# Layer Concepts

This notebook provides an overview of the neural network layers implemented in this module, including their forward and backward pass formulas.

## Dense (Fully Connected Layer)

A fully connected neural network layer, also known as a Linear layer.

### Forward Pass
The layer performs a linear transformation of the input data $X$ using a weights matrix $W$ and an optional bias vector $b$, followed by an activation function $f$.

The operations are:
1. Linear transformation: $Z = XW + b$
   $$ 
   Z = XW + b 
   $$ 
2. Activation: $A = f(Z)$
   $$ 
   A = f(Z) 
   $$ 
Where:
- $X$ is the input data.
- $W$ is the weights matrix.
- $b$ is the bias vector (if `add_bias` is True).
- $Z$ is the linear output (input to the activation function).
- $A$ is the activation output.
- $f$ is the activation function.

### Backward Pass
Calculates gradients with respect to inputs ($dX$), weights ($dW$), and bias ($dB$), and then these gradients are used by an optimizer to update the weights and bias.

The steps are:
1. Compute gradient with respect to the output of the linear part (before activation), $dZ$:
   $$ 
   dZ = dA \odot f'(Z) 
   $$ 
   Where $dA = \frac{\partial L}{\partial A}$ is the gradient of the loss $L$ with respect to the layer's activation output $A$, and $f'(Z) = \frac{\partial A}{\partial Z}$ is the derivative of the activation function. Thus, $dZ = \frac{\partial L}{\partial Z}$.
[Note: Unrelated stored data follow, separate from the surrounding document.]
-- ==== Sys2Proof/Laws/Exec.lean ====
section
/-!
SUPPORT. Each arm of the dispatch, as a rewriting rule.
-/
namespace Sys2Proof.Machine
2. Compute gradient for weights, $dW$:
   $$ 
   dW = X^T dZ 
   $$ 

3. Compute gradient for bias, $dB$ (if bias is used):
   $$ 
   dB = \sum_{\text{batch}} dZ 
   $$ 
   (This sum is over the batch dimension).

4. Compute gradient with respect to the input of this layer, $dX$:
   $$ 
   dX = dZ W^T 
   $$